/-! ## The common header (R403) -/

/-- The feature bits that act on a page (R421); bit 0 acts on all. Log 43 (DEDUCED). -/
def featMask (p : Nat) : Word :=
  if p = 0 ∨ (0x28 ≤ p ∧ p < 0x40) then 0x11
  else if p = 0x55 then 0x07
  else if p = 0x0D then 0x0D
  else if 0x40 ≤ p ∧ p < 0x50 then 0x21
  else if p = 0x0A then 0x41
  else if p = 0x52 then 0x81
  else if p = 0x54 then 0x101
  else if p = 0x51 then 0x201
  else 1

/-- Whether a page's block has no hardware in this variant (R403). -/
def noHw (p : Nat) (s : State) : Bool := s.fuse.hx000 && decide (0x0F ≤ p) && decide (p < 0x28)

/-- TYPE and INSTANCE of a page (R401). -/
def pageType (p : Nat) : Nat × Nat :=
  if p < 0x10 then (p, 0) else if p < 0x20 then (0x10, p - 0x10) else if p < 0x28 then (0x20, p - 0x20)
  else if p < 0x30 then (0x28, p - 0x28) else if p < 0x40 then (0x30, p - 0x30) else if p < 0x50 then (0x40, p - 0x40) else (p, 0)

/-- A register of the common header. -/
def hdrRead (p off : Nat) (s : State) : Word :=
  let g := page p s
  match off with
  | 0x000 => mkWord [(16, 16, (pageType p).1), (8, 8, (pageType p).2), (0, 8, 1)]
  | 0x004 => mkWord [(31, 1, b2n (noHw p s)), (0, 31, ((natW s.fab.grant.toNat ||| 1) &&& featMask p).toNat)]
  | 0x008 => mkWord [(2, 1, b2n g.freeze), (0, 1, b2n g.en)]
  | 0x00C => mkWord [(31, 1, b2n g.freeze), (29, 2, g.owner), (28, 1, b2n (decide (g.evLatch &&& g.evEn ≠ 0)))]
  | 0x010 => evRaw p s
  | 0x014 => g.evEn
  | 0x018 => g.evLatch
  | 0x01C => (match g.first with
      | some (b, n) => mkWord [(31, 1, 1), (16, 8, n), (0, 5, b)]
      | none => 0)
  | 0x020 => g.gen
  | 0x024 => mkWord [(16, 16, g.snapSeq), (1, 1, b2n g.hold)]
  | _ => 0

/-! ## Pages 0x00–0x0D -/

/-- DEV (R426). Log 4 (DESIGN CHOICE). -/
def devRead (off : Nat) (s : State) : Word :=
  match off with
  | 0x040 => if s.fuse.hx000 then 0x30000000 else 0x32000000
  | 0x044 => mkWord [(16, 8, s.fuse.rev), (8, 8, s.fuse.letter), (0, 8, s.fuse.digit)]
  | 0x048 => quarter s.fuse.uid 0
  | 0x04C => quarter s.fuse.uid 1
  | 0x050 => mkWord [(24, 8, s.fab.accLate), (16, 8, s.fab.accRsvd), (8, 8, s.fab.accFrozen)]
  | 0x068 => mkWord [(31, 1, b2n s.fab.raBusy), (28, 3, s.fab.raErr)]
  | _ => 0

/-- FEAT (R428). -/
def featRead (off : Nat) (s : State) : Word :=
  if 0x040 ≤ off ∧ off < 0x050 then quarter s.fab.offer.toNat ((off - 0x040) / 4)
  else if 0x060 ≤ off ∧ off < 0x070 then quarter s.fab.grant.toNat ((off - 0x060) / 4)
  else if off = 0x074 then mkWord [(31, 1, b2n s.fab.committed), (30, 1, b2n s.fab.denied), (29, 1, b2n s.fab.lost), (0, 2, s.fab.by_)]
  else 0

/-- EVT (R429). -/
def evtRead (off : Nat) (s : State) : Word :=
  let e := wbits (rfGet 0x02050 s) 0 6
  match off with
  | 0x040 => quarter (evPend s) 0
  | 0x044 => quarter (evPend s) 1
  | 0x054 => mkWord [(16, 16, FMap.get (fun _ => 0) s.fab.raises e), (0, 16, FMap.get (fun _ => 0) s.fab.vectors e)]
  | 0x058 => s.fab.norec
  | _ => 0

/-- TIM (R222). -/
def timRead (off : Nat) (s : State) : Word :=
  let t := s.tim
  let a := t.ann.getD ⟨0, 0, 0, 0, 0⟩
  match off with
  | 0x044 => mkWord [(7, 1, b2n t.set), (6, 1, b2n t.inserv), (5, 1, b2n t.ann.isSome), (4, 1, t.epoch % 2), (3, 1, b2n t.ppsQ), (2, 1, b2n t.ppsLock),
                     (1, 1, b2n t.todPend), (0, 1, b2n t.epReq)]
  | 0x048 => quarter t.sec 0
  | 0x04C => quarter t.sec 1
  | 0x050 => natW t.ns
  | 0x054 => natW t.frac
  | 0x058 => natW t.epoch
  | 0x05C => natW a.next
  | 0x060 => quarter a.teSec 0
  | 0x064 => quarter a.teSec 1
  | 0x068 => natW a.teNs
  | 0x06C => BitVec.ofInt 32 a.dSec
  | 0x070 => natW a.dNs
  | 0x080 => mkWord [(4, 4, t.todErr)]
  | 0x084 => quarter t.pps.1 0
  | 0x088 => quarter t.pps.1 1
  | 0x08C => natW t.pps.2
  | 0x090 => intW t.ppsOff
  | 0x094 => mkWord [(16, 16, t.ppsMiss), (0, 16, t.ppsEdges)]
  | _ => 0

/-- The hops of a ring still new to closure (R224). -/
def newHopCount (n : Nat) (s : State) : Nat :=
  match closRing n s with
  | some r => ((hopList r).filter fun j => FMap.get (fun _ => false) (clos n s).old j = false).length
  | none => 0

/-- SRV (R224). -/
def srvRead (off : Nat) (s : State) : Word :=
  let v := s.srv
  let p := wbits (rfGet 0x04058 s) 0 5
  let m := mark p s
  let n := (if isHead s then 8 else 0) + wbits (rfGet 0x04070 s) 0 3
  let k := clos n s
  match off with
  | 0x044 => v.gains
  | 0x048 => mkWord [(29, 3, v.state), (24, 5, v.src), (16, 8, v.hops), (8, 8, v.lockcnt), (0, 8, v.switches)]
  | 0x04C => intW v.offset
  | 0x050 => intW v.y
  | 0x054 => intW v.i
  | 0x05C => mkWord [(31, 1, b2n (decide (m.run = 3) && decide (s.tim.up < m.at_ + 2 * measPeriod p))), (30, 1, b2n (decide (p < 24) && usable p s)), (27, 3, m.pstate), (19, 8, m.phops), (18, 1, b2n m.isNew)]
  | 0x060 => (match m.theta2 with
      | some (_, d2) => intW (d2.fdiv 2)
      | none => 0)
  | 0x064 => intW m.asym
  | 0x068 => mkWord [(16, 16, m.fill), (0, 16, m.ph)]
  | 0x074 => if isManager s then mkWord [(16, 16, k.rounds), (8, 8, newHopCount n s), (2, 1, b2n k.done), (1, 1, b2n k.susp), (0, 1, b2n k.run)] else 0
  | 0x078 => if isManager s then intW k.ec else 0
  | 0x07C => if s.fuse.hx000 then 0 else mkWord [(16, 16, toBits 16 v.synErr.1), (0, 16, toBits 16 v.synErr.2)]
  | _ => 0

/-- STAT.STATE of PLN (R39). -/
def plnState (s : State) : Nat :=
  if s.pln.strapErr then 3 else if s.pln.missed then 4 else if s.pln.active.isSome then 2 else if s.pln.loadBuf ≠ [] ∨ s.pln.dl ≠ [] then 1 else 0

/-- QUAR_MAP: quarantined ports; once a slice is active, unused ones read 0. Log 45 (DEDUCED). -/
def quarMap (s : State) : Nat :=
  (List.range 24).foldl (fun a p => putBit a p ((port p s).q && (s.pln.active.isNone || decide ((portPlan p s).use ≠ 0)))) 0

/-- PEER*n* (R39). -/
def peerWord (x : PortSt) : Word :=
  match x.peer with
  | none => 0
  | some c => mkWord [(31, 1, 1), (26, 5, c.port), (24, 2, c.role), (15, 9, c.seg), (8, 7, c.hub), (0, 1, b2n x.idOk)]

• **What is being asked**: From the listing above, pick out each line where the word "toNat" appears.

• **Solution**:
  | 0x004 => mkWord [(31, 1, b2n (noHw p s)), (0, 31, ((natW s.fab.grant.toNat ||| 1) &&& featMask p).toNat)]
  if 0x040 ≤ off ∧ off < 0x050 then quarter s.fab.offer.toNat ((off - 0x040) / 4)
  else if 0x060 ≤ off ∧ off < 0x070 then quarter s.fab.grant.toNat ((off - 0x060) / 4)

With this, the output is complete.